## The records

-- ==== Sys2Proof/Laws/KeepScreens.lean ====
section
/-! SUPPORT. What is kept: the screens, the ports, protected content, the memory sides and the layers. -/

namespace Sys2Proof.Machine

section
variable {P : State → Prop}

/-! ### Screens -/

theorem execScreenStart_keeps (h : Keeps P) (n : Fin 8) (w : World) (v : Word) {s : State} (hs : P s) {t' : State}
    (e : execScreenStart n w v s = .next t') : P t' := by
  unfold execScreenStart at e
  injection e with e
  subst e
  repeat' first
    | with_reducible assumption
    | intro _
    | with_reducible apply asWriter_keeps h
    | with_reducible apply screenCtrlWrite_keeps h

theorem execScreenStop_keeps (h : Keeps P) (n : Fin 8) (w : World) (v : Word) {s : State} (hs : P s) {t' : State}
    (e : execScreenStop n w v s = .next t') : P t' := by
  unfold execScreenStop at e
  injection e with e
  subst e
  repeat' first
    | with_reducible assumption
    | intro _
    | with_reducible apply asWriter_keeps h
    | with_reducible apply screenCtrlWrite_keeps h

theorem execScreenStartLatch_keeps (h : KeepsMem P) (n : Fin 8) {s : State} (hs : P s) {t' : State}
    (e : execScreenStartLatch n s = .next t') : P t' := by
  unfold execScreenStartLatch at e
  injection e with e
  subst e
  repeat' first
    | with_reducible assumption
    | intro _
    | with_reducible apply inOrder_keeps h.toKeeps
    | with_reducible apply startLatch_keeps h

theorem execLatch_keeps (h : KeepsMem P) (n : Fin 8) {s : State} (hs : P s) {t' : State}
    (e : execLatch n s = .next t') : P t' := by
  unfold execLatch at e
  injection e with e
  subst e
  repeat' first
    | with_reducible assumption
    | intro _
    | with_reducible apply inOrder_keeps h.toKeeps
    | with_reducible apply latch_keeps h

theorem execPipeFetchStart_keeps (h : Keeps P) (n : Fin 8) {s : State} (hs : P s) {t' : State}
    (e : execPipeFetchStart n s = .next t') : P t' := by
  unfold execPipeFetchStart at e
  injection e with e
  subst e
  repeat' first
    | with_reducible assumption
    | intro _
    | with_reducible apply fetchStart_keeps h

theorem execScanoutLine_keeps (h : KeepsMem P) (n : Fin 8) (line : BitVec 14) (last : Bool) (late : List LateLayer) (bare : Bool) (sxtNs : Nat) (sxtYield : Nat) (faults : List (BitVec 13 × Word)) {s : State} (hs : P s) {t' : State}
    (e : execScanoutLine n line last late bare sxtNs sxtYield faults s = .next t') : P t' := by
  unfold execScanoutLine at e
  injection e with e
  subst e
  repeat' first
    | with_reducible assumption
    | intro _
    | with_reducible apply scanLine_keeps h

theorem lowerWrite_keeps (h : Keeps P) {s : State} (n : Nat) (v : Word) (hs : P s) : P (State.lowerWrite s n v) := by
  unfold State.lowerWrite
  repeat' first
    | with_reducible assumption
    | intro _
    | with_reducible apply plainWrite_keeps h
    | with_reducible apply scrEvent_keeps h
    | with_reducible apply ite_keeps

theorem execLowerEnable_keeps (h : Keeps P) (n : Fin 8) (w : World) (v : Word) {s : State} (hs : P s) {t' : State}
    (e : execLowerEnable n w v s = .next t') : P t' := by
  unfold execLowerEnable at e
  injection e with e
  subst e
  repeat' first
    | with_reducible assumption
    | intro _
    | with_reducible apply asWriter_keeps h
    | with_reducible apply lowerWrite_keeps h

theorem retimeWrite_keeps (h : Keeps P) {s : State} (n : Nat) (v : Word) (hs : P s) : P (State.retimeWrite s n v) := by
  unfold State.retimeWrite
  repeat' first
    | with_reducible assumption
    | intro _
    | (extract_lets +onlyGivenNames u; refine (fun (_ : P u) => ?_) ?_; (on_goal 1 => clear_value u); (on_goal 2 => subst u))
    | with_reducible apply plainWrite_keeps h
    | with_reducible apply retimeGo_keeps h
    | with_reducible apply ite_keeps

theorem execRetimeRequest_keeps (h : Keeps P) (n : Fin 8) (w : World) (v : Word) {s : State} (hs : P s) {t' : State}
    (e : execRetimeRequest n w v s = .next t') : P t' := by
  unfold execRetimeRequest at e
  injection e with e
  subst e
  repeat' first
    | with_reducible assumption
    | intro _
    | with_reducible apply asWriter_keeps h
    | with_reducible apply retimeWrite_keeps h

theorem execRetimeComplete_keeps (h : Keeps P) (n : Fin 8) (ok : Bool) {s : State} (hs : P s) {t' : State}
    (e : execRetimeComplete n ok s = .next t') : P t' := by
  unfold execRetimeComplete at e
  injection e with e
  subst e
  repeat' first
    | with_reducible assumption
    | intro _
    | with_reducible apply retimeComplete_keeps h

theorem outCommit_keeps (h : Keeps P) {s : State} (n : Nat) (v : Word) (hs : P s) : P (State.outCommit s n v) := by
  unfold State.outCommit
  repeat' first
    | with_reducible assumption
    | intro _
    | with_reducible apply count_keeps h
    | with_reducible apply set_keeps h
    | with_reducible apply setScr_keeps h
    | with_reducible apply ite_keeps

theorem execOutCommitGo_keeps (h : Keeps P) (n : Fin 8) (w : World) (v : Word) {s : State} (hs : P s) {t' : State}
    (e : execOutCommitGo n w v s = .next t') : P t' := by
  unfold execOutCommitGo at e
  injection e with e
  subst e
  repeat' first
    | with_reducible assumption
    | intro _
    | with_reducible apply asWriter_keeps h
    | with_reducible apply outCommit_keeps h

theorem execWatchCompare_keeps (h : KeepsMem P) (n : Fin 8) (diff : Word) (late : Bool) {s : State} (hs : P s) {t' : State}
    (e : execWatchCompare n diff late s = .next t') : P t' := by
  unfold execWatchCompare at e
  injection e with e
  subst e
  repeat' first
    | with_reducible assumption
    | intro _
    | with_reducible apply watchCompare_keeps h

theorem hitSwap_keeps (h : Keeps P) {s : State} (n : Nat) (hs : P s) : P (State.hitSwap s n) := by
  unfold State.hitSwap
  repeat' first
    | with_reducible assumption
    | intro _
    | with_reducible apply setScr_keeps h
    | with_reducible apply ite_keeps
    | split

theorem execHitMapSwap_keeps (h : Keeps P) (n : Fin 8) {s : State} (hs : P s) {t' : State}
    (e : execHitMapSwap n s = .next t') : P t' := by
  unfold execHitMapSwap at e
  injection e with e
  subst e
  repeat' first
    | with_reducible assumption
    | intro _
    | with_reducible apply hitSwap_keeps h

/-! ### Ports -/

theorem dpoCtrlWrite_keeps (h : Keeps P) {s : State} (p : Nat) (v : Word) (hs : P s) : P (State.dpoCtrlWrite s p v) := by
  unfold State.dpoCtrlWrite
  repeat' first
    | with_reducible assumption
    | intro _
    | (extract_lets +onlyGivenNames u; refine (fun (_ : P u) => ?_) ?_; (on_goal 1 => clear_value u); (on_goal 2 => subst u))
    | (extract_lets +onlyGivenNames u; clear_value u)
    | with_reducible apply linkDown_keeps h
    | with_reducible apply linkEvent_keeps h
    | with_reducible apply plainWrite_keeps h
    | with_reducible apply ite_keeps

theorem linkCtrlWrite_keeps (h : Keeps P) {s : State} (p : Nat) (v : Word) (hs : P s) : P (State.linkCtrlWrite s p v) := by
  unfold State.linkCtrlWrite
  repeat' first
    | with_reducible assumption
    | intro _
    | (extract_lets +onlyGivenNames u; refine (fun (_ : P u) => ?_) ?_; (on_goal 1 => clear_value u); (on_goal 2 => subst u))
    | (extract_lets +onlyGivenNames u; clear_value u)
    | with_reducible apply linkEvent_keeps h
    | with_reducible apply plainWrite_keeps h
    | with_reducible apply setPort_keeps h
    | with_reducible apply trainAt_keeps h
    | with_reducible apply ite_keeps

theorem execDpTrain_keeps (h : Keeps P) (p : Fin 8) (w : World) (v : Word) {s : State} (hs : P s) {t' : State}
    (e : execDpTrain p w v s = .next t') : P t' := by
  unfold execDpTrain at e
  injection e with e
  subst e
  repeat' first
    | with_reducible assumption
    | intro _
    | with_reducible apply asWriter_keeps h
    | with_reducible apply linkCtrlWrite_keeps h

theorem degradeStart_keeps (h : Keeps P) {s : State} (p : Nat) (hs : P s) : P (State.degradeStart s p) := by
  unfold State.degradeStart
  repeat' first
    | with_reducible assumption
    | intro _
    | (extract_lets +onlyGivenNames u; refine (fun (_ : P u) => ?_) ?_; (on_goal 1 => clear_value u); (on_goal 2 => subst u))
    | (extract_lets +onlyGivenNames u; clear_value u)
    | with_reducible apply retimeRefuse_keeps h
    | with_reducible apply setPort_keeps h
    | with_reducible apply setScr_keeps h
    | with_reducible apply trainAt_keeps h
    | with_reducible apply ite_keeps
    | simp only [↓mk_iff h]
    | split

theorem trainDone_keeps (h : Keeps P) {s : State} (p : Nat) (ok : Bool) (hs : P s) : P (State.trainDone s p ok) := by
  unfold State.trainDone
  repeat' first
    | with_reducible assumption
    | intro _
    | (extract_lets +onlyGivenNames u; refine (fun (_ : P u) => ?_) ?_; (on_goal 1 => clear_value u); (on_goal 2 => subst u))
    | (extract_lets +onlyGivenNames u; clear_value u)
    | with_reducible apply clearDegraded_keeps h
    | with_reducible apply degradeStart_keeps h
    | with_reducible apply linkDown_keeps h
    | with_reducible apply linkEvent_keeps h
    | with_reducible apply linkUp_keeps h
    | with_reducible apply setPort_keeps h
    | with_reducible apply trainAt_keeps h
    | with_reducible apply ite_keeps
    | simp only [↓mk_iff h]
    | split

theorem execDpTrainDone_keeps (h : Keeps P) (p : Fin 8) (ok : Bool) {s : State} (hs : P s) {t' : State}
    (e : execDpTrainDone p ok s = .next t') : P t' := by
  unfold execDpTrainDone at e
  injection e with e
  subst e
  repeat' first
    | with_reducible assumption
    | intro _
    | with_reducible apply trainDone_keeps h

theorem hpdIrq_keeps (h : Keeps P) {s : State} (p : Nat) (lost : Nat) (hs : P s) : P (State.hpdIrq s p lost) := by
  unfold State.hpdIrq
  repeat' first
    | with_reducible assumption
    | intro _
    | (extract_lets +onlyGivenNames u; clear_value u)
    | with_reducible apply degradeStart_keeps h
    | with_reducible apply linkEvent_keeps h
    | with_reducible apply setPort_keeps h
    | with_reducible apply trainAt_keeps h
    | with_reducible apply ite_keeps

theorem execHpdIrq_keeps (h : Keeps P) (p : Fin 8) (lost : BitVec 4) {s : State} (hs : P s) {t' : State}
    (e : execHpdIrq p lost s = .next t') : P t' := by
  unfold execHpdIrq at e
  injection e with e
  subst e
  repeat' first
    | with_reducible assumption
    | intro _
    | with_reducible apply hpdIrq_keeps h

theorem degraded_keeps (h : KeepsMem P) {s : State} (p : Nat) (rate : Nat) (lanes : Nat) (halve : Bool) (hs : P s) : P (State.degraded s p rate lanes halve) := by
  unfold State.degraded
  repeat' first
    | with_reducible assumption
    | intro _
    | (extract_lets +onlyGivenNames u; refine (fun (_ : P u) => ?_) ?_; (on_goal 1 => clear_value u); (on_goal 2 => subst u))
    | (extract_lets +onlyGivenNames u; clear_value u)
    | with_reducible apply linkUp_keeps h.toKeeps
    | with_reducible apply raiseFault_keeps h
    | with_reducible apply set_keeps h.toKeeps
    | with_reducible apply setPort_keeps h.toKeeps

theorem unusable_keeps (h : KeepsMem P) {s : State} (p : Nat) (hs : P s) : P (State.unusable s p) := by
  unfold State.unusable
  repeat' first
    | with_reducible assumption
    | intro _
    | (extract_lets +onlyGivenNames u; refine (fun (_ : P u) => ?_) ?_; (on_goal 1 => clear_value u); (on_goal 2 => subst u))
    | (extract_lets +onlyGivenNames u; clear_value u)
    | with_reducible apply linkDown_keeps h.toKeeps
    | with_reducible apply raiseFault_keeps h
    | with_reducible apply screenHalt_keeps h.toKeeps
    | with_reducible apply setPort_keeps h.toKeeps
    | with_reducible apply ite_keeps
    | simp only [↓mk_iff h.toKeeps]
    | split

theorem degradeDone_keeps (h : KeepsMem P) {s : State} (p : Nat) (lane0 : Bool) (lane1 : Bool) (hs : P s) : P (State.degradeDone s p lane0 lane1) := by
  unfold State.degradeDone
  repeat' first
    | with_reducible assumption
    | intro _
    | (extract_lets +onlyGivenNames u; clear_value u)
    | with_reducible apply degraded_keeps h
    | with_reducible apply setScr_keeps h.toKeeps
    | with_reducible apply unusable_keeps h
    | with_reducible apply ite_keeps
    | split

theorem execDegradeDone_keeps (h : KeepsMem P) (p : Fin 8) (lane0 : Bool) (lane1 : Bool) {s : State} (hs : P s) {t' : State}
    (e : execDegradeDone p lane0 lane1 s = .next t') : P t' := by
  unfold execDegradeDone at e
  injection e with e
  subst e
  repeat' first
    | with_reducible assumption
    | intro _
    | with_reducible apply degradeDone_keeps h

## Task goal
Write down exactly the span of lines above from the one containing "(e : execLowerEnable" to the one containing "unfold execRetimeComplete at e", both ends included.

## Expected answer
    (e : execLowerEnable n w v s = .next t') : P t' := by
  unfold execLowerEnable at e
  injection e with e
  subst e
  repeat' first
    | with_reducible assumption
    | intro _
    | with_reducible apply asWriter_keeps h
    | with_reducible apply lowerWrite_keeps h

theorem retimeWrite_keeps (h : Keeps P) {s : State} (n : Nat) (v : Word) (hs : P s) : P (State.retimeWrite s n v) := by
  unfold State.retimeWrite
  repeat' first
    | with_reducible assumption
    | intro _
    | (extract_lets +onlyGivenNames u; refine (fun (_ : P u) => ?_) ?_; (on_goal 1 => clear_value u); (on_goal 2 => subst u))
    | with_reducible apply plainWrite_keeps h
    | with_reducible apply retimeGo_keeps h
    | with_reducible apply ite_keeps

theorem execRetimeRequest_keeps (h : Keeps P) (n : Fin 8) (w : World) (v : Word) {s : State} (hs : P s) {t' : State}
    (e : execRetimeRequest n w v s = .next t') : P t' := by
  unfold execRetimeRequest at e
  injection e with e
  subst e
  repeat' first
    | with_reducible assumption
    | intro _
    | with_reducible apply asWriter_keeps h
    | with_reducible apply retimeWrite_keeps h

theorem execRetimeComplete_keeps (h : Keeps P) (n : Fin 8) (ok : Bool) {s : State} (hs : P s) {t' : State}
    (e : execRetimeComplete n ok s = .next t') : P t' := by
  unfold execRetimeComplete at e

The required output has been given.